Brutal and brilliant Hamlet at the Riverside

Something about this production appealed to me from when I first saw the listing but it got caught up among many other things and I was only able to see it in the last week of its run and then I had to escape from work in Reading promptly to see it.

It had been a busy week with a heavy commute and come late nights (and early mornings) and I was a little worried that I might struggle to pay full attention throughout. How wrong I was.

This was a brutal and brilliant version of Hamlet that ripped the guts out of the original, trimmed them a little, moved it to today's Liverpool and added some colloquial language. That may sound like a strange thing to do but it was pure genius and I loved every second of it.

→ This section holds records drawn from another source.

-- ==== Sys2Proof/Machine/Envelope.lean ====
section
/-! DEFINITION. The ADSR envelope machine: its stage steps (42_envelope.md R99 to R103) and its five commands (R98, R104 to R107). -/

namespace Sys2Proof.Machine

open Sys2Proof Sys2Proof.Config

/-- `counter / count` in NUM, the integers converted exactly (R99). -/
def stageRatio (nf : Arith) (counter count : Nat) : NumVal :=
  NumVal.div nf (NumVal.ofNat nf counter) (NumVal.ofNat nf count)

/-- Enters Attack (R98). -/
def Voice.enterAttack (vc : Voice) : Voice :=
  { vc with envStage := .attack, envCounter := 0, envLevel := NumVal.zero }

/-- Enters Release; no effect in Idle (R105, D27). -/
def Voice.enterRelease (vc : Voice) : Voice :=
  if vc.envStage = .idle then vc
  else { vc with envRsl := vc.envLevel, envStage := .release, envCounter := 0 }

/-- Hard silence (R106). -/
def Voice.envSilence (vc : Voice) : Voice :=
  { vc with envStage := .idle, envCounter := 0, envLevel := NumVal.zero }

/-- The Attack step (R99). -/
def Voice.attackStep (vc : Voice) (nf : Arith) : Voice :=
  if vc.envA ≤ vc.envCounter + 1 then
    { vc with envStage := .decay, envCounter := 0, envLevel := NumVal.one nf }
  else
    { vc with envCounter := vc.envCounter + 1, envLevel := stageRatio nf (vc.envCounter + 1) vc.envA }

/-- The level a Decay step computes: `1.0 - (1.0 - sustain) * (counter / D)` (R100). -/
def decayLevel (nf : Arith) (sustain : NumVal) (counter count : Nat) : NumVal :=
  NumVal.sub nf (NumVal.one nf) (NumVal.mul nf (NumVal.sub nf (NumVal.one nf) sustain) (stageRatio nf counter count))

/-- The Decay step (R100). -/
def Voice.decayStep (vc : Voice) (nf : Arith) : Voice :=
  if vc.envD ≤ vc.envCounter + 1 then
    { vc with envStage := .sustain, envCounter := 0, envLevel := vc.envSustain }
  else
    { vc with envCounter := vc.envCounter + 1, envLevel := decayLevel nf vc.envSustain (vc.envCounter + 1) vc.envD }

/-- The Sustain step (R101). -/
def Voice.sustainStep (vc : Voice) : Voice := { vc with envLevel := vc.envSustain }

/-- The level a Release step computes: `rsl * (1.0 - counter / R)` (R102). -/
def releaseLevel (nf : Arith) (rsl : NumVal) (counter count : Nat) : NumVal :=
  NumVal.mul nf rsl (NumVal.sub nf (NumVal.one nf) (stageRatio nf counter count))

/-- The Release step (R102). -/
def Voice.releaseStep (vc : Voice) (nf : Arith) : Voice :=
  if decide (vc.envR ≤ vc.envCounter + 1) ||
      NumVal.le (releaseLevel nf vc.envRsl (vc.envCounter + 1) vc.envR) (NumVal.relFloor nf) then
    { vc with envStage := .idle, envCounter := 0, envLevel := NumVal.zero }
  else
    { vc with envCounter := vc.envCounter + 1, envLevel := releaseLevel nf vc.envRsl (vc.envCounter + 1) vc.envR }

/-- The Idle step (R103). -/
def Voice.idleStep (vc : Voice) : Voice := { vc with envLevel := NumVal.zero }

/-- One envelope step (R104). -/
def Voice.envStep (vc : Voice) (nf : Arith) : Voice :=
  match vc.envStage with
  | .idle => vc.idleStep
  | .attack => vc.attackStep nf
  | .decay => vc.decayStep nf
  | .sustain => vc.sustainStep
  | .release => vc.releaseStep nf

/-- ENV_ATTACK (R98). -/
def execEnvAttack (v : Nat) (s : State) : Result :=
  withVoice (.envAttack v) v s fun vc => .next (s.setVoice v vc.enterAttack)

/-- ENV_RELEASE (R105). -/
def execEnvRelease (v : Nat) (s : State) : Result :=
  withVoice (.envRelease v) v s fun vc => .next (s.setVoice v vc.enterRelease)

/-- ENV_RESET (R106). -/
def execEnvReset (v : Nat) (s : State) : Result :=
  withVoice (.envReset v) v s fun vc => .next (s.setVoice v vc.envSilence)

/-- ENV_NEXT (R104): the response is the level after the step. -/
def execEnvNext (v : Nat) (s : State) : Result :=
  withVoice (.envNext v) v s fun vc =>
    .next ((s.setVoice v (vc.envStep s.params.num)).respondNum (vc.envStep s.params.num).envLevel)

/-- ENV_ACTIVE (R107). -/
def execEnvActive (v : Nat) (s : State) : Result :=
  withVoice (.envActive v) v s fun vc => .next (s.respond (.u32 (flagValue vc.active)))

end Sys2Proof.Machine
end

The tone was set from the beginning with Hamlet being strip searched on entry to prison. The language was modern day and even made reference to England's elimination from the work cup that had happened that day. Reclotherd in prison greys Hamlet then spoke of his mother's quick marriage to her brother-in-law on the recent death of her husband, Hamlet's father. This was told in Shakespeare's and a Scouse accent.

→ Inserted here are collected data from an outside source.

/-- 44_voice.md R135: SET_SAMPLE_RATE rejects a non-positive rate with no effect, faults on NaN and +infinity, then on a
rate at or below FS_MIN, and else reconfigures the rate, both ROMs and every rate-derived register and nothing else. -/
def Obligations.SetSampleRateReconfiguresEverything : Prop :=
  (∀ hz, encode (.setSampleRate hz) = leBytes 4 0x09 ++ leBytes 8 hz.toNat) ∧
  ∀ (hz : OperandWord) (s : State) (nf : Arith), s.params.num = nf →
    (NumVal.le (opndF64 nf hz) NumVal.zero = true → exec (.setSampleRate hz) s = .next s) ∧
    (NumVal.le (opndF64 nf hz) NumVal.zero = false → (opndF64 nf hz).finite = false →
      exec (.setSampleRate hz) s = .fault (.nonfinite { s with
        outcome := some (.faulted .nonfinite s.cmdIndex 0x00000009#32 none) })) ∧
    (NumVal.le (opndF64 nf hz) NumVal.zero = false → (opndF64 nf hz).finite = true →
      NumVal.le (opndF64 nf hz) (NumVal.fsMin nf) = true →
      exec (.setSampleRate hz) s = .fault (.sampleRateRange { s with
        outcome := some (.faulted .sampleRateRange s.cmdIndex 0x00000009#32 none) })) ∧
    ((opndF64 nf hz).finite = true → NumVal.lt NumVal.zero (opndF64 nf hz) = true →
      NumVal.le (opndF64 nf hz) (NumVal.fsMin nf) = false →
      exec (.setSampleRate hz) s = .next { s with
        fs := opndF64 nf hz
        waveRom := generateWaveRom nf s.params.bankFreq (opndF64 nf hz)
        filterRom := generateFilterRom nf (opndF64 nf hz)
        voices := s.voices.map fun vc => { vc with
          oscDelta := NumVal.div nf vc.oscFreq (opndF64 nf hz)
          envA := conv nf (opndF64 nf hz) vc.envAttackSec
          envD := conv nf (opndF64 nf hz) vc.envDecaySec
          envR := conv nf (opndF64 nf hz) vc.envReleaseSec
          fltBin := nearestFilterBin nf (generateFilterRom nf (opndF64 nf hz)) vc.fltCutoff } })

/-- 44_voice.md R136 and 20_memory.md R42: RENDER ticks the voice until it is Idle or the samples are done, adds sample `j`
to element `offset + j` of every channel and leaves every other element and everything else alone; it faults BUFFER_RANGE
before any sample, and PHASE_RANGE at sample `k` with the effects of the samples before. `toOut` and `elementNum` are the
conversions to OUT_FMT and from it. -/
def Obligations.RenderAccumulatesTheVoicesTicks : Prop :=
  (∀ v n off, encode (.render v n off) = leBytes 4 (0x0A + v * 2 ^ 20) ++ leBytes 8 n ++ leBytes 8 off) ∧
  ∀ (v n off : Nat) (s : State) (vc : Voice) (nf : Arith), s.params.num = nf → s.voices[v]? = some vc →
    (s.params.bufLen < off + n → exec (.render v n off) s = .fault (.bufferRange { s with
      outcome := some (.faulted .bufferRange s.cmdIndex (BitVec.ofNat 32 (0x0A + v * 2 ^ 20)) none) })) ∧
    (off + n ≤ s.params.bufLen → Voice.ticksOk s n vc = true →
      ∃ t, exec (.render v n off) s = .next t ∧
        t = { s with voices := s.voices.set v (Voice.ticks s n vc), out := t.out } ∧ t.out.length = s.out.length ∧
        (s.BufferCanonical → ∀ ch j y, ch < s.out.length → (Voice.tickOuts s n vc)[j]? = some y →
          t.memRead ch (off + j) = toOut s.params
            (NumVal.add nf (elementNum s.params (s.memRead ch (off + j))) y)) ∧
        (∀ ch e, e < off ∨ off + (Voice.tickOuts s n vc).length ≤ e → t.memRead ch e = s.memRead ch e)) ∧
    (∀ k t, off + n ≤ s.params.bufLen → k < n → Voice.ticksOk s k vc = true →
      (Voice.ticks s k vc).envStage ≠ .idle → phaseInRange nf (Voice.ticks s k vc).oscPhase = false →
      exec (.render v k off) s = .next t →
      exec (.render v n off) s = .fault (.phaseRange { t with
        outcome := some (.faulted .phaseRange s.cmdIndex (BitVec.ofNat 32 (0x0A + v * 2 ^ 20))
          (some { voice := v, sample := k, phase := (Voice.ticks s k vc).oscPhase })) }))

/-! ### The oscillator -/

/-- 41_oscillator.md R93, with R86 to R90: OSC_NEXT returns the interpolated sample of the nearest bin's table, 0.0 for an
empty one, times the amplitude, and advances the phase with at most one wrap; a phase outside [0, 1) faults before any
write. The index `i0` is `i mod N`; for a negative `i`, which R87 leaves open, it is some index of the table (log entry
31). -/
def Obligations.OscNextReturnsTheSampleAndAdvances : Prop :=
  (∀ v, encode (.oscNext v) = leBytes 4 (0x10 + v * 2 ^ 20)) ∧
  ∀ (v : Nat) (s : State) (vc : Voice) (nf : Arith), s.params.num = nf → s.voices[v]? = some vc →
    (NumVal.le NumVal.zero vc.oscPhase = true ∧ NumVal.lt vc.oscPhase (NumVal.one nf) = true →
      ∀ (b : Fin 59) (w : WaveBin) (pos fr : NumVal),
        b.val = nearest nf s.params.bankFreq.toList vc.oscFreq → w = s.waveRom.get b →
        pos = NumVal.mul nf vc.oscPhase (NumVal.ofNat nf w.len) →
        fr = NumVal.sub nf pos (NumVal.ofInt nf (NumVal.floor nf pos)) →
        ∃ i0 : Nat, (0 ≤ NumVal.floor nf pos → i0 = (NumVal.floor nf pos).toNat % w.len) ∧ (0 < w.len → i0 < w.len) ∧
        ∀ sample next : NumVal,
        sample = (if w.len = 0 then NumVal.zero
          else NumVal.add nf (waveSample nf vc.oscWave w i0) (NumVal.mul nf fr
            (NumVal.sub nf (waveSample nf vc.oscWave w ((i0 + 1) % w.len)) (waveSample nf vc.oscWave w i0)))) →
        next = (if NumVal.le (NumVal.one nf) (NumVal.add nf vc.oscPhase vc.oscDelta) = true
          then NumVal.sub nf (NumVal.add nf vc.oscPhase vc.oscDelta) (NumVal.one nf)
          else NumVal.add nf vc.oscPhase vc.oscDelta) →
        exec (.oscNext v) s = .next { s with
          voices := s.voices.set v { vc with oscPhase := next }
          responses := s.responses ++ [.f64 (NumVal.toF64 nf (NumVal.mul nf sample vc.oscAmp))] }) ∧
    (¬ (NumVal.le NumVal.zero vc.oscPhase = true ∧ NumVal.lt vc.oscPhase (NumVal.one nf) = true) →
      exec (.oscNext v) s = .fault (.phaseRange { s with
        outcome := some (.faulted .phaseRange s.cmdIndex (BitVec.ofNat 32 (0x10 + v * 2 ^ 20))
          (some { voice := v, sample := 0, phase := vc.oscPhase })) }))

Setting the play in a prison made the violence (there was a lot of it) more natural and also more brutal.

Rosencrantz and Guildenstern were a particularly nasty pair filling the stage with swagger, violence and strong language.

The villain of the piece, Hamlet's uncle Claudius, was equally superb in his suave malevolence. He was every inch the criminal big man from something like Layer Cake.

And Hamlet (Adam Lawrence) was everything that Hamlet has to be, moody, vengeful, loving, violent and despairing. It was a masterful performance.

Everything about the production was wonderful and made the familiar story even darker and more visceral. But this was not Scum because it was still very much Shakespeare.

This is the sort of Shakespeare that school children should be encouraged to see.